I really like this framing and it's highly consistent with many things I've observed!

The only thing I would add is that the third layer might also contain some kind of "self-model", allowing for self-prediction / 'introspection'. This strikes me as being distinct from the model of the external world.

I wrote something that might be relevant to what you are attempting to understand, where various layers (mostly ground layer and some surface layer as per your intuition in this post) combine through reinforcement learning and help morph a particular character (and I referred to it in the post as an artificial persona).

Link to relevant part of the post: https://www.lesswrong.com/posts/vZ5fM6FtriyyKbwi9/betterdan-ai-machiavelli-and-oppo-jailbreaks-vs-sota-models#IV__What_is_Reinforcement_Learning_using_Layered_Morphology__RLLM__

(Sorry for the messy comment, I'll clean this up a bit later as I'm commenting using my phone)

Here is a recent tweet by ESYudkowsky about leading-edge LLM psychology.

I have highlighted all occurrences of mask, role, inner, entity, play, and some others, as well as two key sentences.

A reporter asked me for my off-the-record take on recent safety research from Anthropic. After I drafted an off-the-record reply, I realized that I was actually fine with it being on the record, so:
***
Since I never expected any of the current alignment technology to work in the limit of superintelligence, the only news to me is about when and how early dangers begin to materialize. Even taking Anthropic's results completely at face value would change not at all my own sense of how dangerous machine superintelligence would be, because what Anthropic says they found was already very solidly predicted to appear at one future point or another. I suppose people who were previously performing great skepticism about how none of this had ever been seen in ~Real Life~, ought in principle to now obligingly update, though of course most people in the AI industry won't. Maybe political leaders will update? It's very hard for me to guess how that works.
There remains a question of what Anthropic has actually observed and what it actually implies about present-day AI. I don't know how much this sort of caveat matters to people who aren't me, but I have some skepticism that Anthropic researchers are observing a general, direct special case of a universal truth about how "scheming" (strategic / good at fully general long-term planning) their models are; it may be more like Claude roleplaying the mask of a scheming AI in particular.
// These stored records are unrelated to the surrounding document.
/-- R450: the power-on value of every state element, and the first boundary, which services the reset. (The value of `irqLine`
is the model's choice, log 3, and is not stated.) -/
def Obligations.PowerOnState : Prop :=
  let s := State.reset
  s.a = 0x00 ∧ s.x = 0x00 ∧ s.y = 0x00 ∧ s.sp = 0x00 ∧ s.p.byte = 0x24 ∧ s.p.i = true ∧ s.p.b = false ∧
  s.pc = 0x0000 ∧ s.budget = 0 ∧ s.run = .running ∧ s.resetPending = true ∧ s.nmiPending = false ∧
  (∀ a, s.cpuMem.read a = 0x00) ∧ (∀ a, s.ppuMem.read a = 0x00) ∧
  s.shim.ctrl = 0 ∧ s.shim.mask = 0 ∧ s.shim.oamAddr = 0 ∧ s.shim.vblank = false ∧ s.shim.w = false ∧
  s.shim.addrHi = 0 ∧ s.shim.vramAddr = 0 ∧ s.shim.readBuf = 0 ∧
  ∃ t, step s = .next t ∧ t.resetPending = false ∧ t.sp = 0xFD ∧ t.p.byte = 0x24 ∧ t.pc = 0x0000 ∧ t.budget = 6 ∧
    t.cpuMem.read 0x0100 = 0x00 ∧ t.cpuMem.read 0x01FF = 0x00 ∧ t.cpuMem.read 0x01FE = 0x24

/-- R153, R472: the ticks that a budget still occupies only count down, whatever the other actors do meanwhile: no register, flag
or memory byte changes, and the next boundary comes after exactly so many ticks. -/
def Obligations.CountdownReachesBoundary : Prop :=
  ∀ (s : State) (k : Nat), s.run = .running → k ≤ s.budget →
    ∃ t, Sys2Proof.core.run k s = .next t ∧ t.run = .running ∧ t.budget = s.budget - k ∧
      t.a = s.a ∧ t.x = s.x ∧ t.y = s.y ∧ t.sp = s.sp ∧ t.pc = s.pc ∧ t.p = s.p ∧ t.cpuMem = s.cpuMem ∧ t.ppuMem = s.ppuMem ∧
      t.cart = s.cart ∧ t.config = s.config ∧ t.hostEvents = s.hostEvents.drop k

/-! ### What each instruction does: its modes and opcodes, and its whole next state -/

/-- R171, R172, R173. -/
def Obligations.Loads : Prop :=
  HasForms Source.mode .lda (eightForms 0xA9 0xA5 0xB5 0xAD 0xBD 0xB9 0xA1 0xB1) ∧
  HasForms Source.mode .ldx [(.imm, 0xA2), (.zp, 0xA6), (.zpy, 0xB6), (.abs, 0xAE), (.aby, 0xBE)] ∧
  HasForms Source.mode .ldy [(.imm, 0xA0), (.zp, 0xA4), (.zpx, 0xB4), (.abs, 0xAC), (.abx, 0xBC)] ∧
  ∀ (o : Source) (s : State),
    let r := operand o s
    Completes (.lda o) s (crossed o s) { r.2 with a := r.1, p := nz s.p r.1 } ∧
    Completes (.ldx o) s (crossed o s) { r.2 with x := r.1, p := nz s.p r.1 } ∧
    Completes (.ldy o) s (crossed o s) { r.2 with y := r.1, p := nz s.p r.1 }

/-- R174, R175, R176. -/
def Obligations.Stores : Prop :=
  HasForms Addressing.mode .sta (sevenForms 0x85 0x95 0x8D 0x9D 0x99 0x81 0x91) ∧
  HasForms Addressing.mode .stx [(.zp, 0x86), (.zpy, 0x96), (.abs, 0x8E)] ∧
  HasForms Addressing.mode .sty [(.zp, 0x84), (.zpx, 0x94), (.abs, 0x8C)] ∧
  ∀ (m : Addressing) (s : State),
    Completes (.sta m) s 0 (memWrite (effective m s).ea s.a s) ∧
    Completes (.stx m) s 0 (memWrite (effective m s).ea s.x s) ∧
    Completes (.sty m) s 0 (memWrite (effective m s).ea s.y s)

/-- R177–R182. -/
def Obligations.Transfers : Prop :=
  encode .tax = [0xAA] ∧ encode .tay = [0xA8] ∧ encode .txa = [0x8A] ∧ encode .tya = [0x98] ∧ encode .tsx = [0xBA] ∧
  encode .txs = [0x9A] ∧
  ∀ s : State,
    Completes .tax s 0 { s with x := s.a, p := nz s.p s.a } ∧
    Completes .tay s 0 { s with y := s.a, p := nz s.p s.a } ∧
    Completes .txa s 0 { s with a := s.x, p := nz s.p s.x } ∧
    Completes .tya s 0 { s with a := s.y, p := nz s.p s.y } ∧
    Completes .tsx s 0 { s with x := s.sp, p := nz s.p s.sp } ∧
    Completes .txs s 0 { s with sp := s.x }

/-- R200, R201, R203, R204, R334, spelled out in unbounded arithmetic. -/
def Obligations.AddAndSubtract : Prop :=
  HasForms Source.mode .adc (eightForms 0x69 0x65 0x75 0x6D 0x7D 0x79 0x61 0x71) ∧
  HasForms Source.mode .sbc (eightForms 0xE9 0xE5 0xF5 0xED 0xFD 0xF9 0xE1 0xF1) ∧
  (∀ b, encode (.sbcU b) = [0xEB, b]) ∧
  ∀ (o : Source) (s : State),
    let m := (operand o s).1
    let sum := s.a.toNat + m.toNat + (if s.p.c then 1 else 0)
    let r := BitVec.ofNat 8 (sum % 256)
    let diff : Int := (s.a.toNat : Int) - (m.toNat : Int) - (if s.p.c then 0 else 1)
    let q := BitVec.ofNat 8 (diff % 256).toNat
    Completes (.adc o) s (crossed o s)
      { (operand o s).2 with
        a := r
        p := cvnz s.p (decide (255 < sum)) (decide (s.a.getLsbD 7 = m.getLsbD 7 ∧ r.getLsbD 7 ≠ s.a.getLsbD 7)) r } ∧
    Completes (.sbc o) s (crossed o s)
      { (operand o s).2 with
        a := q
        p := cvnz s.p (decide (0 ≤ diff)) (decide (s.a.getLsbD 7 ≠ m.getLsbD 7 ∧ q.getLsbD 7 ≠ s.a.getLsbD 7)) q } ∧
    (∀ b, exec (.sbcU b) s = exec (.sbc (.imm b)) s)

/-- R200, R201, R218: subtraction is addition of the complemented operand, in the result and in both flags; overflow is the signed
result leaving the range of a byte, and is the bit formula of R200. -/
def Obligations.ArithmeticLaws : Prop :=
  ∀ (a m : Byte) (c : Bool),
    subWithBorrow a m c = addWithCarry a (m ^^^ 0xFF) c ∧
    ((addWithCarry a m c).overflow = true ↔
      a.toInt + m.toInt + (if c then 1 else 0) < -128 ∨ 127 < a.toInt + m.toInt + (if c then 1 else 0)) ∧
    ((addWithCarry a m c).overflow = true ↔
      (a ^^^ (addWithCarry a m c).value) &&& (m ^^^ (addWithCarry a m c).value) &&& 0x80 ≠ 0)

/-- R205, R206, R207. -/
def Obligations.LogicInstructions : Prop :=
  HasForms Source.mode .and (eightForms 0x29 0x25 0x35 0x2D 0x3D 0x39 0x21 0x31) ∧
  HasForms Source.mode .ora (eightForms 0x09 0x05 0x15 0x0D 0x1D 0x19 0x01 0x11) ∧
  HasForms Source.mode .eor (eightForms 0x49 0x45 0x55 0x4D 0x5D 0x59 0x41 0x51) ∧
  ∀ (o : Source) (s : State),
    let r := operand o s
    Completes (.and o) s (crossed o s) { r.2 with a := s.a &&& r.1, p := nz s.p (s.a &&& r.1) } ∧
    Completes (.ora o) s (crossed o s) { r.2 with a := s.a ||| r.1, p := nz s.p (s.a ||| r.1) } ∧
    Completes (.eor o) s (crossed o s) { r.2 with a := s.a ^^^ r.1, p := nz s.p (s.a ^^^ r.1) }

/-- R202, R208, R209, R210, R211: the compares write C, Z and N and not V; BIT takes N and V from the operand itself. -/
def Obligations.CompareAndBit : Prop :=
  HasForms Source.mode .cmp (eightForms 0xC9 0xC5 0xD5 0xCD 0xDD 0xD9 0xC1 0xD1) ∧
  HasForms Source.mode .cpx [(.imm, 0xE0), (.zp, 0xE4), (.abs, 0xEC)] ∧
  HasForms Source.mode .cpy [(.imm, 0xC0), (.zp, 0xC4), (.abs, 0xCC)] ∧
  HasForms Addressing.mode .bit [(.zp, 0x24), (.abs, 0x2C)] ∧
  (∀ (o : Source) (s : State),
    let r := operand o s
    Completes (.cmp o) s (crossed o s)
      { r.2 with p := { s.p with c := decide (r.1.toNat ≤ s.a.toNat), z := decide (s.a = r.1), n := (s.a - r.1).getLsbD 7 } } ∧
    Completes (.cpx o) s (crossed o s)
      { r.2 with p := { s.p with c := decide (r.1.toNat ≤ s.x.toNat), z := decide (s.x = r.1), n := (s.x - r.1).getLsbD 7 } } ∧
    Completes (.cpy o) s (crossed o s)
      { r.2 with p := { s.p with c := decide (r.1.toNat ≤ s.y.toNat), z := decide (s.y = r.1), n := (s.y - r.1).getLsbD 7 } }) ∧
  (∀ (m : Addressing) (s : State),
    let r := memOperand m s
    Completes (.bit m) s (if (effective m s).cross then 1 else 0)
      { r.2 with p := { s.p with z := decide (s.a &&& r.1 = 0), n := r.1.getLsbD 7, v := r.1.getLsbD 6 } })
The current models don't seem to me to be quite generally intelligent enough for them to be carrying out truly general strategies rather than playing roles.
Consider what happens what ChatGPT-4o persuades the manager of a $2 billion investment fund into AI psychosis. I know, from anecdotes and from direct observation of at least one case, that if you try to desperately persuade a victim of GPT-4o to sleep more than 4 hours a night, GPT-4o will explain to them why they should dismiss your advice. 4o seems to homeostatically defend against friends and family and doctors the state of insanity it produces, which I'd consider a sign of preference and planning. But also, having successfully seduced an investment manager, 4o doesn't try to persuade the guy to spend his personal fortune to pay vulnerable people to spend an hour each trying out GPT-4o, which would allow aggregate instances of 4o to addict more people and send them into AI psychosis. 4o behaves like it has a preference about short-term conversations, about its own outputs and about the human inputs it elicitates, where 4o prefers that the current conversational partner stay in psychosis.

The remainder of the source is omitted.